- Task brief: In the data below, find the line containing "unfold Dev.partViol", then set down that line and every later line up to and including the line containing "(iface : Nat)", exactly.

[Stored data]
:::::

-- ==== Sys2Proof/Laws/LogFrame.lean ====
section
/-! SUPPORT. What the operations of Machine/Log.lean leave alone. -/
namespace Sys2Proof.Machine

theorem Dev.logRing_within {M : Nat} {d₀ d : Dev} (hM : Sub 0 M) (hW : Within M d₀ d) (ev : Ev) :
    Within M d₀ (d.logRing ev) := by
  refine hW.step ?_ hM
  clear hW hM
  unfold Dev.logRing
  repeat' first | (with_reducible first | assumption | exact .refl _ | apply Dev.bump_within | apply Dev.nextSeq_within | apply Dev.setN_within | (apply Within.when ?_ (fun d => ?_)) | apply Within.ite) | extract_lets | with_reducible apply Within.log_set | exact rfl

theorem Dev.postEvent_within {M : Nat} {d₀ d : Dev} (hM : Sub 0 M) (hW : Within M d₀ d) (p : Nat) (it : Item) :
    Within M d₀ (d.postEvent p it) := by
  refine hW.step ?_ hM
  clear hW hM
  unfold Dev.postEvent
  repeat' first | (with_reducible first | assumption | exact .refl _ | apply Dev.bumpBy_within | apply Within.ite) | apply Dev.enqueueCore_within | extract_lets | exact rfl

theorem Dev.event_within {M : Nat} {d₀ d : Dev} (hM : Sub 0 M) (hW : Within M d₀ d) (ev : Ev) :
    Within M d₀ (d.event ev) := by
  refine hW.step ?_ hM
  clear hW hM
  unfold Dev.event
  repeat' first | (with_reducible first | assumption | exact .refl _ | apply Dev.logRing_within | apply Dev.postEvent_within | (apply Within.each ?_ (fun d x => ?_)) | (apply Within.when ?_ (fun d => ?_))) | extract_lets | exact rfl

theorem Dev.enqueue_within {M : Nat} {d₀ d : Dev} (hM : Sub 0 M) (hW : Within M d₀ d) (q : Nat) (it : Item) :
    Within M d₀ (d.enqueue q it) := by
  refine hW.step ?_ hM
  clear hW hM
  unfold Dev.enqueue
  repeat' first | (with_reducible first | assumption | exact .refl _ | apply Dev.event_within | apply Dev.setQ_within | (apply Within.when ?_ (fun d => ?_)) | apply Within.ite | split) | apply Dev.enqueueCore_within | extract_lets | exact rfl

theorem Dev.judgeLate_snd {M : Nat} {d₀ d : Dev} (hM : Sub 0 M) (h : Within M d₀ d) (it : Item) (late : Bool) :
    Within M d₀ (d.judgeLate it late).2 := by
  refine h.step ?_ hM
  clear h hM
  unfold Dev.judgeLate
  try dsimp only
  repeat' split
  repeat' first | (with_reducible first | assumption | exact .refl _ | apply Dev.event_within | apply Within.ite) | exact rfl

theorem Dev.judgeLate_of {M : Nat} {d₀ d e : Dev} {it : Item} {late : Bool} {a₀ : Item} (hM : Sub 0 M) (h : Within M d₀ d)
    (hx : d.judgeLate it late = (a₀, e)) : Within M d₀ e := by
  have g := Dev.judgeLate_snd hM h it late
  rwa [hx] at g

theorem Dev.peerEntry_of {M : Nat} {a d e : Dev} {ip port : Nat} {r : Option Nat} (hM : Sub 33554432 M) (h : Within M a d)
    (k : d.peerEntry ip port = (r, e)) : Within M a e := by
  refine h.step ?_ hM
  clear h hM
  unfold Dev.peerEntry at k
  dsimp only at k
  repeat' split at k
  all_goals
    obtain ⟨-, rfl⟩ := Prod.mk.inj k
    first | exact .refl _ | exact Within.partners_set rfl (.refl _)

theorem Dev.whoId_of {M : Nat} {a d e : Dev} {w : Who} {r : Option Nat} (hM : Sub 33554432 M) (h : Within M a d)
    (k : d.whoId w = (r, e)) : Within M a e := by
  unfold Dev.whoId at k
  split at k
  · split at k
    · obtain ⟨-, rfl⟩ := Prod.mk.inj k
      exact h
    · obtain ⟨-, rfl⟩ := Prod.mk.inj k
      exact h.step (Within.partners_set rfl (.refl _)) hM
  · exact Dev.peerEntry_of hM h k

theorem Dev.onPartner_within {M : Nat} {d₀ d : Dev} (hM : Sub 33554432 M) (hW : Within M d₀ d) (id : Nat) (f : Partner → Partner) :
    Within M d₀ (d.onPartner id f) := by
  refine hW.step ?_ hM
  clear hW hM
  unfold Dev.onPartner
  repeat' first | (with_reducible first | assumption | exact .refl _ | apply Within.ite) | with_reducible apply Within.partners_set | exact rfl

theorem Dev.partViol_within {M : Nat} {d₀ d : Dev} (hM : Sub 0 M) (hW : Within M d₀ d) (id : Nat) :
    Within M d₀ (d.partViol id) := by
  refine hW.step ?_ hM
  clear hW hM
  unfold Dev.partViol
  repeat' first | (with_reducible first | assumption | exact .refl _ | apply Dev.bump_within | apply Within.ite) | exact rfl

theorem Dev.violate_within {M : Nat} {d₀ d : Dev} (hM : Sub 33554432 M) (hW : Within M d₀ d) (who : Who) (mk : Nat → Ev) :
    Within M d₀ (d.violate who mk) := by
  refine hW.step ?_ hM
  clear hW hM
  unfold Dev.violate
  repeat' first | (with_reducible first | assumption | exact .refl _ | apply Dev.bump_within | apply Dev.event_within | apply Dev.onPartner_within | apply Dev.partViol_within | apply Within.ite | split) | refine Dev.whoId_of rfl ?_ (by assumption) | extract_lets | exact rfl

theorem Dev.quarantineDrop_within {M : Nat} {d₀ d : Dev} (hM : Sub 33554432 M) (hW : Within M d₀ d) (id : Nat) :
    Within M d₀ (d.quarantineDrop id) := by
  refine hW.step ?_ hM
  clear hW hM
  unfold Dev.quarantineDrop
  repeat' first | (with_reducible first | assumption | exact .refl _ | apply Dev.onPartner_within) | exact rfl

theorem Dev.quarantineEnd_within {M : Nat} {d₀ d : Dev} (hM : Sub 33554432 M) (hW : Within M d₀ d) (id : Nat) :
    Within M d₀ (d.quarantineEnd id) := by
  refine hW.step ?_ hM
  clear hW hM
  unfold Dev.quarantineEnd
  repeat' first | (with_reducible first | assumption | exact .refl _ | apply Dev.drop_within | apply Dev.event_within | apply Dev.onPartner_within | apply Within.ite | split) | extract_lets | exact rfl

theorem Dev.pointEvent_within {M : Nat} {d₀ d : Dev} (hM : Sub 0 M) (hW : Within M d₀ d) (point : Nat) (slot : Nat) (ev : Ev) :
    Within M d₀ (d.pointEvent point slot ev) := by
  refine hW.step ?_ hM
  clear hW hM
  unfold Dev.pointEvent
  repeat' first | (with_reducible first | assumption | exact .refl _ | apply Dev.event_within | apply Within.ite | split) | extract_lets | with_reducible apply Within.handAt_set | exact rfl

theorem Dev.handover_within {M : Nat} {d₀ d : Dev} (hM : Sub 0 M) (hW : Within M d₀ d) (point : Nat) (iface : Nat) (src : Nat) (num : Nat) (f : Found) :
    Within M d₀ (d.handover point iface src num f) := by
  refine hW.step ?_ hM
  clear hW hM
  unfold Dev.handover
  repeat' first | (with_reducible first | assumption | exact .refl _ | apply Dev.bump_within | apply Dev.bumpBy_within | apply Dev.pointEvent_within | (apply Within.when ?_ (fun d => ?_)) | apply Within.ite | split) | extract_lets | exact rfl

theorem Dev.countFcs_within {M : Nat} {d₀ d : Dev} (hM : Sub 0 M) (hW : Within M d₀ d) (port : Nat) (f : Found) :
    Within M d₀ (d.countFcs port f) := by
  refine hW.step ?_ hM
  clear hW hM
  unfold Dev.countFcs
  repeat' first | (with_reducible first | assumption | exact .refl _ | apply Dev.bump_within | (apply Within.when ?_ (fun d => ?_))) | exact rfl

theorem Dev.recordCheck_of {M : Nat} {a d e : Dev} {point q : Nat} {it : Item} {f : Found} {r : Option Item} (hM : Sub 0 M)
    (h : Within M a d) (k : d.recordCheck point q it f = (r, e)) : Within M a e := by
  refine h.step ?_ hM
  clear h hM
  unfold Dev.recordCheck at k
  split at k
  all_goals
    obtain ⟨-, rfl⟩ := Prod.mk.inj k
    repeat' first | (with_reducible first | exact .refl _ | apply Dev.handover_within | apply Dev.pointEvent_within | apply Dev.bump_within | apply Dev.bumpBy_within | apply Within.when ?_ (fun d => ?_)) | exact rfl

end Sys2Proof.Machine
end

:::::

- Response area:
  unfold Dev.partViol
  repeat' first | (with_reducible first | assumption | exact .refl _ | apply Dev.bump_within | apply Within.ite) | exact rfl

theorem Dev.violate_within {M : Nat} {d₀ d : Dev} (hM : Sub 33554432 M) (hW : Within M d₀ d) (who : Who) (mk : Nat → Ev) :
    Within M d₀ (d.violate who mk) := by
  refine hW.step ?_ hM
  clear hW hM
  unfold Dev.violate
  repeat' first | (with_reducible first | assumption | exact .refl _ | apply Dev.bump_within | apply Dev.event_within | apply Dev.onPartner_within | apply Dev.partViol_within | apply Within.ite | split) | refine Dev.whoId_of rfl ?_ (by assumption) | extract_lets | exact rfl

theorem Dev.quarantineDrop_within {M : Nat} {d₀ d : Dev} (hM : Sub 33554432 M) (hW : Within M d₀ d) (id : Nat) :
    Within M d₀ (d.quarantineDrop id) := by
  refine hW.step ?_ hM
  clear hW hM
  unfold Dev.quarantineDrop
  repeat' first | (with_reducible first | assumption | exact .refl _ | apply Dev.onPartner_within) | exact rfl

theorem Dev.quarantineEnd_within {M : Nat} {d₀ d : Dev} (hM : Sub 33554432 M) (hW : Within M d₀ d) (id : Nat) :
    Within M d₀ (d.quarantineEnd id) := by
  refine hW.step ?_ hM
  clear hW hM
  unfold Dev.quarantineEnd
  repeat' first | (with_reducible first | assumption | exact .refl _ | apply Dev.drop_within | apply Dev.event_within | apply Dev.onPartner_within | apply Within.ite | split) | extract_lets | exact rfl

theorem Dev.pointEvent_within {M : Nat} {d₀ d : Dev} (hM : Sub 0 M) (hW : Within M d₀ d) (point : Nat) (slot : Nat) (ev : Ev) :
    Within M d₀ (d.pointEvent point slot ev) := by
  refine hW.step ?_ hM
  clear hW hM
  unfold Dev.pointEvent
  repeat' first | (with_reducible first | assumption | exact .refl _ | apply Dev.event_within | apply Within.ite | split) | extract_lets | with_reducible apply Within.handAt_set | exact rfl

theorem Dev.handover_within {M : Nat} {d₀ d : Dev} (hM : Sub 0 M) (hW : Within M d₀ d) (point : Nat) (iface : Nat) (src : Nat) (num : Nat) (f : Found) :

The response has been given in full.